Records from a collection
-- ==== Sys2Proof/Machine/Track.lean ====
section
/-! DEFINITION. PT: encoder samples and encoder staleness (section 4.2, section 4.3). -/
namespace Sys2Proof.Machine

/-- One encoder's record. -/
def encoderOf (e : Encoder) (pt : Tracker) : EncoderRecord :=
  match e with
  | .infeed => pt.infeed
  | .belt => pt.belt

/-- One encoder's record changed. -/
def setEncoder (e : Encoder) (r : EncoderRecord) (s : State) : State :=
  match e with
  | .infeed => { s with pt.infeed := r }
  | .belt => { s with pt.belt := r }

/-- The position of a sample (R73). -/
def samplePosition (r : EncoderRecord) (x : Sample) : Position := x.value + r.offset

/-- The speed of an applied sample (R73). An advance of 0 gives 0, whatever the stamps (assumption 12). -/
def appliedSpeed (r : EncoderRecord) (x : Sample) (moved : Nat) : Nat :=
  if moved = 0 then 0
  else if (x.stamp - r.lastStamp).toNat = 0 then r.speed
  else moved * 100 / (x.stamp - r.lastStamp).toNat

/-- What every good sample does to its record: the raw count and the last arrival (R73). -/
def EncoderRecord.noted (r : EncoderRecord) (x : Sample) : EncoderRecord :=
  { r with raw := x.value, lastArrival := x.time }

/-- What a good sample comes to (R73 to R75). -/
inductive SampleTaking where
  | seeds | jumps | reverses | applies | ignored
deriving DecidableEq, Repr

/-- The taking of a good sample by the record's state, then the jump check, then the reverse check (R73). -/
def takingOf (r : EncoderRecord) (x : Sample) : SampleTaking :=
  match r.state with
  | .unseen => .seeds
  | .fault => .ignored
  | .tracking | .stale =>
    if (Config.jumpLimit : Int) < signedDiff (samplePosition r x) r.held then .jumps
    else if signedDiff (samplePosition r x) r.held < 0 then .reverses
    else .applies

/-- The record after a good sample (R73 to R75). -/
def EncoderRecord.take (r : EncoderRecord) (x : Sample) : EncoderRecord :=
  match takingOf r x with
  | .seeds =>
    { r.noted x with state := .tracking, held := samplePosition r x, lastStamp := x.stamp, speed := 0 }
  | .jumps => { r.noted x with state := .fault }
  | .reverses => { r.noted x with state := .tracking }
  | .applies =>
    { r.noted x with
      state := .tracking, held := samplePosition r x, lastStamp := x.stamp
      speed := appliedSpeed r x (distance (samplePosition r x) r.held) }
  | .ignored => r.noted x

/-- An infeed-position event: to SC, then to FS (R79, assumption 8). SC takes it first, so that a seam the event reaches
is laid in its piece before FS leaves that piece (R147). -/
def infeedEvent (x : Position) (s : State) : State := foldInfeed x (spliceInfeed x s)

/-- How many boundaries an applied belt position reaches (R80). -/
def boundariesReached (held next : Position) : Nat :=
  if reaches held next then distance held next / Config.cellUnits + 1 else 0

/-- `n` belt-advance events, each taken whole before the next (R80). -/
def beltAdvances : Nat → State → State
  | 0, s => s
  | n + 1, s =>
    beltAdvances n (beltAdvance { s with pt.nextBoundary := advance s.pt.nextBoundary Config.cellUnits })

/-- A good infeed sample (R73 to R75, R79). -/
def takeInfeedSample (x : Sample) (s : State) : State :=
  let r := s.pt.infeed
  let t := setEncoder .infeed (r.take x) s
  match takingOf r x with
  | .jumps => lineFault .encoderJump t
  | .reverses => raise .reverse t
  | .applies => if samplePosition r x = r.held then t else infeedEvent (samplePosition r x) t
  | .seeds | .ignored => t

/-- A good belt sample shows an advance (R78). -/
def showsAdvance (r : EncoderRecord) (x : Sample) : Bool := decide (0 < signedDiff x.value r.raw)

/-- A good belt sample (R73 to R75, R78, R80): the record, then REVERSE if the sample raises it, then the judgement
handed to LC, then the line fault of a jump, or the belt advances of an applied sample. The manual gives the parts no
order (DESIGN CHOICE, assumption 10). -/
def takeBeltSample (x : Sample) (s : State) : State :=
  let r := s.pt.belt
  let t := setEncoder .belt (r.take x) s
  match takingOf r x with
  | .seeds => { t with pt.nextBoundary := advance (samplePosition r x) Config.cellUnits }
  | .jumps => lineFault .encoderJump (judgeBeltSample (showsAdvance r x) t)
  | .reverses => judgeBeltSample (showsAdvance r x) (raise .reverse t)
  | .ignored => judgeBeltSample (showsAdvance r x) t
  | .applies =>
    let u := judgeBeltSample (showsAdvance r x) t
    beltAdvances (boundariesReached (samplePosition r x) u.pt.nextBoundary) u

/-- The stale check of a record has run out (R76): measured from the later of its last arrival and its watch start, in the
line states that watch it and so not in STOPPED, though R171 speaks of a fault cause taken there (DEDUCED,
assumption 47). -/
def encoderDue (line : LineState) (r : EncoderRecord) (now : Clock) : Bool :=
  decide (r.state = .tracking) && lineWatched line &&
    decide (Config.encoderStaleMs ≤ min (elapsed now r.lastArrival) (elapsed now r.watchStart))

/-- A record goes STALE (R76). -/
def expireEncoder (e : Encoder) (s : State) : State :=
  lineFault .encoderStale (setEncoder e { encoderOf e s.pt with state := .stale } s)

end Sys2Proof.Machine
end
---
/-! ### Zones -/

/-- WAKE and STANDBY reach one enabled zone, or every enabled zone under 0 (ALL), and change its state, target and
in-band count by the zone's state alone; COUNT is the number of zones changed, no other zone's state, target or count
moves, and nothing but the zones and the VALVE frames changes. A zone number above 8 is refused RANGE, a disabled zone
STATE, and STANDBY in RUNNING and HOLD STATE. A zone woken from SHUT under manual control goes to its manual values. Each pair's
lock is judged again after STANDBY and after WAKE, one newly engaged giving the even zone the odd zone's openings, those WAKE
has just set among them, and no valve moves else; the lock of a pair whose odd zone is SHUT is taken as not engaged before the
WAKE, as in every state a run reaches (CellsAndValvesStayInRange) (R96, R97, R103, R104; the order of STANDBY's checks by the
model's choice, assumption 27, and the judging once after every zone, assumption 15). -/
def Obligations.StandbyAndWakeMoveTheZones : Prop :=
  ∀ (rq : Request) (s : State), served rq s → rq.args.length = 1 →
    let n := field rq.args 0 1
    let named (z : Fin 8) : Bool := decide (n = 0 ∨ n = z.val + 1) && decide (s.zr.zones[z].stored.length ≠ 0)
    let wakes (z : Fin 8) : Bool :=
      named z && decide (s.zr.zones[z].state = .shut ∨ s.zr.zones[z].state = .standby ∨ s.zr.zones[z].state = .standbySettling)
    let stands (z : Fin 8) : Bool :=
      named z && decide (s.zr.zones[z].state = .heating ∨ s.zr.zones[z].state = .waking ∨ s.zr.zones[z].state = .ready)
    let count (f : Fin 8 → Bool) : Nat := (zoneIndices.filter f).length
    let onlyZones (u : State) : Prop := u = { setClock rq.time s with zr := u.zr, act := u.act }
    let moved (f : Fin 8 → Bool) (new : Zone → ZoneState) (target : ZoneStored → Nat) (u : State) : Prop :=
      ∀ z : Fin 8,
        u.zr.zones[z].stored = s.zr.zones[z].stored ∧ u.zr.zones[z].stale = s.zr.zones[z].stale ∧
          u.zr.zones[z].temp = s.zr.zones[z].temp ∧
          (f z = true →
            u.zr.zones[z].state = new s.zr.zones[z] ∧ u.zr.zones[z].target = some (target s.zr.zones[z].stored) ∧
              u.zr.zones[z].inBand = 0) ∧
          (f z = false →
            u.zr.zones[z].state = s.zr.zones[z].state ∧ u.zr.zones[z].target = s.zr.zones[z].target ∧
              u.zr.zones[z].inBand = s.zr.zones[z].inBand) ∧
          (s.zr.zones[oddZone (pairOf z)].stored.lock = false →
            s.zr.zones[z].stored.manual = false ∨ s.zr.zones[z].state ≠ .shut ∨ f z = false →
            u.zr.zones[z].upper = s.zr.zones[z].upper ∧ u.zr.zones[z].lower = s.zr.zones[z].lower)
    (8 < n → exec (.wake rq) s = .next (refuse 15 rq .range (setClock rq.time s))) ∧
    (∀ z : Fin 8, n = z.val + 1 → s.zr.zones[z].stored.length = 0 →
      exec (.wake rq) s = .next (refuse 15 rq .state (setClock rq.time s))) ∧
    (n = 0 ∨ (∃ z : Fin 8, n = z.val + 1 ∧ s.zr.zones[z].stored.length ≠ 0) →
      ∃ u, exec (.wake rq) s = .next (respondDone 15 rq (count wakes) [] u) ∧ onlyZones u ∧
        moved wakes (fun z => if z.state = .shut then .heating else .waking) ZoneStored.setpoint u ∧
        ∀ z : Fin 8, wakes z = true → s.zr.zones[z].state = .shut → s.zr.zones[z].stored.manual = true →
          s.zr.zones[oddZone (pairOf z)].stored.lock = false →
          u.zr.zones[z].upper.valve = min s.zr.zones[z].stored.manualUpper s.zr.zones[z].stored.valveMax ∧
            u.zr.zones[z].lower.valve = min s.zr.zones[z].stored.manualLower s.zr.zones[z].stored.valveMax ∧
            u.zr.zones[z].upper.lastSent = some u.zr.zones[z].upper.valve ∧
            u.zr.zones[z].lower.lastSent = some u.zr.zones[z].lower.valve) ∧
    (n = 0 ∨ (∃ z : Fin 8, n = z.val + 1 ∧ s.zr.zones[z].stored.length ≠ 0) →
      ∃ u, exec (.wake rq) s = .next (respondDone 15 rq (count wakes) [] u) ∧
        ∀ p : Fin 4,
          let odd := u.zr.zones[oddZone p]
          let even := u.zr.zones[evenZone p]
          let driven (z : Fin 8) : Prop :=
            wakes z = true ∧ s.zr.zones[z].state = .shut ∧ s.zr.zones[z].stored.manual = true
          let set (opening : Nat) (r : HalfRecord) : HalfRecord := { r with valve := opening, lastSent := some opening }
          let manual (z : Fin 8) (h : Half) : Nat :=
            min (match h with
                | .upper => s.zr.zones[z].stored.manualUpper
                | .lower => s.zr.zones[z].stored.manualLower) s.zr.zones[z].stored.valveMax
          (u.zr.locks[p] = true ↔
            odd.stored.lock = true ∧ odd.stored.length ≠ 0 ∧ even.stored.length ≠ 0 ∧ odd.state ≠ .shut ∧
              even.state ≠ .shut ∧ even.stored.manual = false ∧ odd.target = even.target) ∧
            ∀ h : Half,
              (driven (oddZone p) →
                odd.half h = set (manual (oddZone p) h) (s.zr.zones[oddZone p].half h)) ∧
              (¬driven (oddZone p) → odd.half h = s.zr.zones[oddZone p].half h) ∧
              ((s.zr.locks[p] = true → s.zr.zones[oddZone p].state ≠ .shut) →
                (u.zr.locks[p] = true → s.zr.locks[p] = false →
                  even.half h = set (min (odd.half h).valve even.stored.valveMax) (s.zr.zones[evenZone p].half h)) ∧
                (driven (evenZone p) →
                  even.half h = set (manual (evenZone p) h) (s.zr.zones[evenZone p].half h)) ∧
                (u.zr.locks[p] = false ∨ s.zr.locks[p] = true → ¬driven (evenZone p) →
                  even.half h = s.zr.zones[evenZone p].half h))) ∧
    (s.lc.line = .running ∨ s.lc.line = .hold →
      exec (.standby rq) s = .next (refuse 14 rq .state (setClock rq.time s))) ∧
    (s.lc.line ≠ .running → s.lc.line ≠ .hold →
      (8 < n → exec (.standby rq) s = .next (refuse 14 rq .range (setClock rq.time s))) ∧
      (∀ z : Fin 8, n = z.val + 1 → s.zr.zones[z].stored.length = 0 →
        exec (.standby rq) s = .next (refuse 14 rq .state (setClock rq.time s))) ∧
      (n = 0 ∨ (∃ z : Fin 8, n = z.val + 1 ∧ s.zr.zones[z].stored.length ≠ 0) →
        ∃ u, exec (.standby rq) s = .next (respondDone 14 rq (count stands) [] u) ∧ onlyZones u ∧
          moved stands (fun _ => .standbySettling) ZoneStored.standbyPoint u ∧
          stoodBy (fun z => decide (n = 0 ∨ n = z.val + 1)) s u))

- _What this task involves_: Reproduce the lines of the entries above from the one with "-- ==== Sys2Proof/Machine/Track.lean" to the one with "else moved *", both included, exactly and without any other line.

- _Solved problem_:
-- ==== Sys2Proof/Machine/Track.lean ====
section
/-! DEFINITION. PT: encoder samples and encoder staleness (section 4.2, section 4.3). -/
namespace Sys2Proof.Machine

/-- One encoder's record. -/
def encoderOf (e : Encoder) (pt : Tracker) : EncoderRecord :=
  match e with
  | .infeed => pt.infeed
  | .belt => pt.belt

/-- One encoder's record changed. -/
def setEncoder (e : Encoder) (r : EncoderRecord) (s : State) : State :=
  match e with
  | .infeed => { s with pt.infeed := r }
  | .belt => { s with pt.belt := r }

/-- The position of a sample (R73). -/
def samplePosition (r : EncoderRecord) (x : Sample) : Position := x.value + r.offset

/-- The speed of an applied sample (R73). An advance of 0 gives 0, whatever the stamps (assumption 12). -/
def appliedSpeed (r : EncoderRecord) (x : Sample) (moved : Nat) : Nat :=
  if moved = 0 then 0
  else if (x.stamp - r.lastStamp).toNat = 0 then r.speed
  else moved * 100 / (x.stamp - r.lastStamp).toNat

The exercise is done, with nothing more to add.